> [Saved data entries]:
======

theorem pauseUntilFits_become (ds : List DoorId) : ∀ {f : Flow}, f.Lists → (∀ d ∈ ds, (f.standing d).grantedBy h = true) → ds.Nodup →
    f.pauseUntilFits h ds =
      f.become ((takenBack f.alloc (f.hpu h).capacity (f.hpu h).inUse ds).foldl Account.takeBack f.account) := by
  induction ds with
  | nil => exact fun _ _ _ => rfl
  | cons d ds ih =>
    intro f l granted once
    obtain ⟨fresh, once⟩ := List.nodup_cons.mp once
    unfold Flow.pauseUntilFits takenBack
    split
    · rfl
    · have own := granted d List.mem_cons_self
      obtain ⟨inUse, capacity, others⟩ := takeBack_leaves own
      have stay (e : DoorId) (he : e ∈ ds) : (f.takeBack d).standing e = f.standing e := others e fun same => fresh (same ▸ he)
      rw [ih (takeBack_lists l d) (fun e he => by rw [stay e he]; exact granted e (List.mem_cons_of_mem _ he)) once, capacity, inUse,
        takenBack_congr (a := f.alloc) fun e he => congrArg AllocStanding.demand (stay e he), List.foldl_cons,
        takeBack_become l]
      rfl

/-! ### Capacities (R91) -/

theorem compute_become (l : f.Lists) (g : GroupLines) (h : HpuId) :
    f.compute g h = f.become (Account.compute f.image.group g h f.account) := by
  unfold Flow.compute Account.compute
  dsimp only
  rw [ratedCapacity_eq]
  change (if capacityOf f.image.group g h = (f.hpu h).capacity then _ else _) =
    f.become (if capacityOf f.image.group g h = (f.hpu h).capacity then _ else _)
  split
  · rfl
  · obtain ⟨f1, is⟩ : ∃ f1, f1 = f.withHpu h { f.hpu h with capacity := capacityOf f.image.group g h } := ⟨_, rfl⟩
    have lists : f1.Lists := fun k => by
      rw [is]
      by_cases hk : k = h
      · rw [hk, withHpu_hpu]
        exact (l h).congr rfl (fun c => by cases c <;> rfl) rfl
      · rw [withHpu_hpu_ne _ _ hk]
        exact l k
    have own : f1.hpu h = { f.hpu h with capacity := capacityOf f.image.group g h } := by rw [is, withHpu_hpu]
    rw [← is, pauseUntilFits_become _ lists (fun d hd => ((lists h).granted d).mp (List.mem_reverse.mp hd))
      (List.nodup_reverse.mpr (lists h).grantedOnce), takenBack_congr (a := f.alloc) fun d _ => by rw [is]; rfl, own, is]
    rfl

theorem computeEach_become (w : f.Within) (g : GroupLines) (hs : List HpuId) :
    f.computeEach g hs = f.become (hs.foldl (fun x h => Account.compute f.image.group g h x) f.account) := by
  unfold Flow.computeEach
  induction hs generalizing f with
  | nil => exact f.become_self.symm
  | cons h hs ih =>
    rw [List.foldl_cons, List.foldl_cons, ih (w.compute g h), compute_become w.1]
    rfl

theorem served_become (w : f.Within) : f.serveAll.evalShortAll = f.become (Account.served f.account) := by
  rw [evalShortAll_become, serveAll_become w]
  rfl

theorem capacityEvent_become (w : f.Within) (g : GroupLines) (hs : List HpuId) :
    f.capacityEvent g hs = f.become (Account.capacities f.image.group g hs f.account) := by
  have unchanged : (hs.all fun h => capacityOf f.image.group g h == (f.hpu h).capacity) = true ↔
      ∀ h ∈ hs, ratedCapacity f.image.group g h = f.account.1.hpus[h].capacity := by
    rw [List.all_eq_true]
    refine forall₂_congr fun h _ => ?_
    rw [beq_iff_eq, ratedCapacity_eq]
    rfl
  unfold Flow.capacityEvent Account.capacities
  by_cases same : ∀ h ∈ hs, ratedCapacity f.image.group g h = f.account.1.hpus[h].capacity
  · rw [if_pos (unchanged.mpr same), if_pos same, become_self]
  · rw [if_neg (mt unchanged.mp same), if_neg same, served_become (w.computeEach g hs), computeEach_become w]
    rfl

/-! ### FLOW_LOST and ON_EMERGENCY_SUPPLY (R103) -/

theorem flowLost_eq (i : Image) (g : GroupLines) (h : HpuId) :
    flowLost i g h = (g.pressure[h].primed && !g.pressure[h].filtered &&
      decide (∃ d : DoorId, i.doors[d].present = true ∧ i.doors[d].hpu = h)) := by
  have drawn : (allDoors.any fun d => i.doors[d].present && i.doors[d].hpu == h) =
      decide (∃ d : DoorId, i.doors[d].present = true ∧ i.doors[d].hpu = h) := by
    rw [Bool.eq_iff_iff, List.any_eq_true, decide_eq_true_iff]
    simp [mem_allDoors]
  unfold flowLost
  rw [drawn]

theorem evalLost_become (f : Flow) (g : GroupLines) (h : HpuId) :
    f.evalLost g h = f.become (Account.lost f.image g h f.account) := by
  unfold Flow.evalLost Account.lost
  dsimp only
  rw [← flowLost_eq]
  change _ = f.become (_, f.out ++ (if flowLost f.image g h = (f.hpu h).flowLost then _ else _))
  cases flowLost f.image g h <;> cases (f.hpu h).flowLost <;>
    simp [Flow.send, Flow.become, Flow.account, Flow.withHpu, Flow.hpu]

theorem evalSupply_become (f : Flow) (g : GroupLines) : f.evalSupply g = f.become (Account.supply g f.account) := by
  unfold Flow.evalSupply Account.supply supplyLost
  dsimp only
  change _ = f.become (_, f.out ++ (if _ = f.alloc.onEmergency then _ else _))
  cases g.mainSupply.primed && !g.mainSupply.filtered <;> cases f.alloc.onEmergency <;>
    simp [Flow.send, Flow.become, Flow.account]

end

end Flow

end Sys2Proof.Machine

/-! The notices of the door table at the flow allocator (R96), and the events of the capacity lines (R90, R91, R100, R103). -/

namespace Sys2Proof.Machine

open Sys2Proof

namespace Flow

section
variable {f : Flow} {d : DoorId} {h k : HpuId} {c dir : Dir} {p : Bool} {n : Nat}

/-! ### Records within their bounds -/

theorem Within.leaveQueue (w : f.Within) (was : f.standing d = .waiting h c p n) : (f.leaveQueue d).Within :=
  (w.keptAll.leaveQueue was).within

theorem Within.leaveGranted (w : f.Within) (was : (f.standing d).grantedBy h = true) : (f.leaveGranted d).Within :=
  (w.keptAll.leaveGranted was).within

theorem Within.enqueueTail (w : f.Within) (was : f.standing d = .out) : (f.enqueueTail d h c n).Within :=
  (w.keptAll.enqueueTail was).within

theorem Within.enqueuePaused (w : f.Within) (was : f.standing d = .out) : (f.enqueuePaused d h c n).Within :=
  (w.keptAll.enqueuePaused was).within

theorem Within.send (w : f.Within) (m : Instr) : (f.send m).Within := (send_quiet f m).within w

/-! ### A notice and the service that follows -/

/-- The queues that a notice has changed served, and FLOW_SHORT evaluated for its door (R97, R102). -/
def Placed (d : DoorId) (hs : List HpuId) (x : Account) : Account := Account.short d (hs.foldl (fun x h => Account.serve h x) x)

theorem served_once (w : f.Within) : (f.serve h).evalShort d = f.become (Placed d [h] f.account) := by
  rw [evalShort_become, serve_become w]
  rfl

theorem served_twice (w : f.Within) : ((f.serve h).serve k).evalShort d = f.become (Placed d [h, k] f.account) := by
  rw [evalShort_become, serve_become (w.serve h), serve_become w]
  rfl

section
variable (w : f.Within)
include w

/-! ### A door that is OUT -/

theorem join_out (was : f.standing d = .out) :
    f.join d dir = f.become (Placed d [(f.config d).hpu] (f.alloc.atTail d (f.config d).hpu dir (f.config d).demand, f.out)) := by
  unfold Flow.join
  rw [was]
  exact (served_once (w.enqueueTail was)).trans rfl

theorem taken_out (was : f.standing d = .out) :
    f.taken d dir =
      f.become (Placed d [(f.config d).hpu] (f.alloc.inPausedRun d (f.config d).hpu dir (f.config d).demand, f.out ++ [.pause d])) := by
  have sent := w.send (.pause d)
  unfold Flow.taken
  rw [was]
  refine (served_once (sent.enqueuePaused was)).trans ?_
  rw [enqueuePaused_become]
  rfl

/-! ### A door that waits -/

section
variable (was : f.standing d = .waiting h c p n)
include was

theorem left_become : f.leaveQueue d = f.become (f.alloc.without d, f.out) := leaveQueue_become w.1 was

theorem join_waiting :
    f.join d dir = f.become (Placed d [h, (f.config d).hpu]
      ((f.alloc.without d).atTail d (f.config d).hpu dir (f.config d).demand, f.out)) := by
  have left := w.leaveQueue was
  unfold Flow.join
  rw [was]
  refine (served_twice (left.enqueueTail (leaveQueue_standing was))).trans ?_
  rw [left_become w was]
  rfl

theorem withdraw_waiting : f.withdraw d = f.become (Placed d [h] (f.alloc.without d, f.out)) := by
  unfold Flow.withdraw
  rw [was]
  refine (served_once (w.leaveQueue was)).trans ?_
  rw [left_become w was]
  rfl

theorem release_waiting : f.release d = f.become (Placed d [h] (f.alloc.without d, f.out)) := by
  unfold Flow.release
  rw [was]
  refine (served_once (w.leaveQueue was)).trans ?_
  rw [left_become w was]
  rfl

theorem repaused_become (c' : Dir) : ((((f.leaveQueue d).enqueuePaused d h c' n).serve h).evalShort d) =
    f.become (Placed d [h] ((f.alloc.without d).inPausedRun d h c' n, f.out)) := by
  refine (served_once ((w.leaveQueue was).enqueuePaused (leaveQueue_standing was))).trans ?_
  rw [left_become w was, enqueuePaused_become]
  rfl

theorem reversed_waiting :
    f.reversed d dir =
      f.become (if p then Placed d [h] ((f.alloc.without d).inPausedRun d h c.flip n, f.out) else f.account) := by
  unfold Flow.reversed
  rw [was]
  cases p with
  | true => exact repaused_become w was c.flip
  | false => exact f.become_self.symm

theorem taken_waiting :
    f.taken d dir = f.become (Placed d [h] ((f.alloc.without d).inPausedRun d h dir n, f.out ++ [.pause d])) := by
  unfold Flow.taken
  rw [was]
  exact repaused_become (w.send (.pause d)) was dir

end

/-! ### A door that is granted -/

theorem returned_become (was : (f.standing d).grantedBy h = true) :
    (f.leaveGranted d).serve h = f.become (Account.serve h (f.alloc.without d, f.out)) := by
  rw [serve_become (w.leaveGranted was), leaveGranted_become w.1 was]
  rfl

theorem handedBack_joined {c' : Dir} {h' : HpuId} {n' : Nat} (was : f.standing d = .offered h c n (.joined c' h' n')) :
    f.handedBack d = f.become (Placed d [h, h'] ((f.alloc.without d).atTail d h' c' n', f.out)) := by
  have granted : (f.standing d).grantedBy h = true := by rw [was]; exact beq_self_eq_true h
  unfold Flow.handedBack
  rw [was]
  refine (served_twice ((w.leaveGranted granted).enqueueTail (leaveGranted_standing granted))).trans ?_
  rw [leaveGranted_become w.1 granted]
  rfl

end

end

end Flow

/-! ### In the state -/

theorem Accounted.of_flow {s : State} {g : Flow → Flow} {x : Account} (h : g s.flow = s.flow.become x) :
    Accounted s (s.flowEvent g) x := by
  unfold State.flowEvent
  rw [h]
  exact ⟨⟨rfl, rfl, rfl, rfl, rfl, rfl, rfl, rfl, rfl, rfl, rfl, rfl⟩, rfl, rfl⟩

theorem State.flow_within {s : State} (inv : FlowInv s) : s.flow.Within := s.flow.flowOk_iff.mp inv

/-- Settles O37: R96's table cell by cell, and the service of each queue that a notice changes. -/
theorem allocatorNotices : Obligations.AllocatorNotices := by
  unfold Obligations.AllocatorNotices
  intro s d dir inv a k demand answers standing goes placed
  have w := State.flow_within inv
  have answer {m : Instr} {g : Flow → Flow} {x : Account} (between : (route? m).isSome = true)
      (event : s.deliver m = (s.taking m).flowEvent g) (h : g s.flow = s.flow.become x) : answers m x := fun first =>
    ⟨_, exec_first between first, event ▸ Accounted.of_flow (s := s.taking m) h⟩
  have join {x : Account} (h : s.flow.join d dir = s.flow.become x) : answers (.join d dir) x := answer (m := .join d dir) (g := fun f => f.join d dir) rfl rfl h
  have withdraw {x : Account} (h : s.flow.withdraw d = s.flow.become x) : answers (.withdraw d) x := answer (m := .withdraw d) (g := fun f => f.withdraw d) rfl rfl h
  have release {x : Account} (h : s.flow.release d = s.flow.become x) : answers (.release d) x := answer (m := .release d) (g := fun f => f.release d) rfl rfl h
  have reversed {x : Account} (h : s.flow.reversed d dir = s.flow.become x) : answers (.reversed d dir) x := answer (m := .reversed d dir) (g := fun f => f.reversed d dir) rfl rfl h
  have taken {x : Account} (h : s.flow.taken d dir = s.flow.become x) : answers (.taken d dir) x := answer (m := .taken d dir) (g := fun f => f.taken d dir) rfl rfl h
  have handedBack {x : Account} (h : s.flow.handedBack d = s.flow.become x) : answers (.handedBack d) x := answer (m := .handedBack d) (g := fun f => f.handedBack d) rfl rfl h
  refine ⟨fun was => ?_, fun h c paused n was => ?_, fun h c n p was => ?_, fun h c n was => ?_⟩ <;>
    change s.flow.standing d = _ at was
  · refine ⟨join (Flow.join_out w was), withdraw ?_, release ?_, reversed ?_, taken (Flow.taken_out w was), handedBack ?_⟩ <;>
      simp only [Flow.withdraw, Flow.release, Flow.reversed, Flow.handedBack, was] <;> rfl
  · refine ⟨join (Flow.join_waiting w was), withdraw (Flow.withdraw_waiting w was), release (Flow.release_waiting w was),
      reversed ((Flow.reversed_waiting w was).trans ?_), taken (Flow.taken_waiting w was), handedBack ?_⟩
    · rfl
    · simp only [Flow.handedBack, was]
      rfl
  · refine ⟨join ?_, withdraw ?_, release ?_, reversed ?_, taken ?_, handedBack ?_⟩
    · simp only [Flow.join, Flow.note, was]
      rfl
    · simp only [Flow.withdraw, Flow.note, was]
      rfl
    · simp only [Flow.release, was]
      rfl
    · simp only [Flow.reversed, was]
      rfl
    · simp only [Flow.taken, was]
      rfl
    · have granted : (s.flow.standing d).grantedBy h = true := by rw [was]; exact beq_self_eq_true h
      cases p with
      | joined c' h' n' => exact Flow.handedBack_joined w was
      | none =>
        simp only [Flow.handedBack, was]
        exact Flow.returned_become w granted
      | withdrawn =>
        simp only [Flow.handedBack, was]
        exact Flow.returned_become w granted
  · have granted : (s.flow.standing d).grantedBy h = true := by rw [was]; exact beq_self_eq_true h
    refine ⟨join ?_, withdraw ?_, release ?_, reversed ?_, taken ?_, handedBack ?_⟩
    · simp only [Flow.join, was]
      rfl
    · simp only [Flow.withdraw, was]
      rfl
    · simp only [Flow.release, was]
      exact Flow.returned_become w granted
    · simp only [Flow.reversed, was]
      rfl
    · simp only [Flow.taken, was]
      rfl
    · simp only [Flow.handedBack, was]
      rfl

end Sys2Proof.Machine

======

> [Problem to work on]: Please return every line from the first one in the records above down to the line containing "theorem compute_become (l", including both, exactly as written and nothing more.

> [Written reply]:
theorem pauseUntilFits_become (ds : List DoorId) : ∀ {f : Flow}, f.Lists → (∀ d ∈ ds, (f.standing d).grantedBy h = true) → ds.Nodup →
    f.pauseUntilFits h ds =
      f.become ((takenBack f.alloc (f.hpu h).capacity (f.hpu h).inUse ds).foldl Account.takeBack f.account) := by
  induction ds with
  | nil => exact fun _ _ _ => rfl
  | cons d ds ih =>
    intro f l granted once
    obtain ⟨fresh, once⟩ := List.nodup_cons.mp once
    unfold Flow.pauseUntilFits takenBack
    split
    · rfl
    · have own := granted d List.mem_cons_self
      obtain ⟨inUse, capacity, others⟩ := takeBack_leaves own
      have stay (e : DoorId) (he : e ∈ ds) : (f.takeBack d).standing e = f.standing e := others e fun same => fresh (same ▸ he)
      rw [ih (takeBack_lists l d) (fun e he => by rw [stay e he]; exact granted e (List.mem_cons_of_mem _ he)) once, capacity, inUse,
        takenBack_congr (a := f.alloc) fun e he => congrArg AllocStanding.demand (stay e he), List.foldl_cons,
        takeBack_become l]
      rfl

/-! ### Capacities (R91) -/

theorem compute_become (l : f.Lists) (g : GroupLines) (h : HpuId) :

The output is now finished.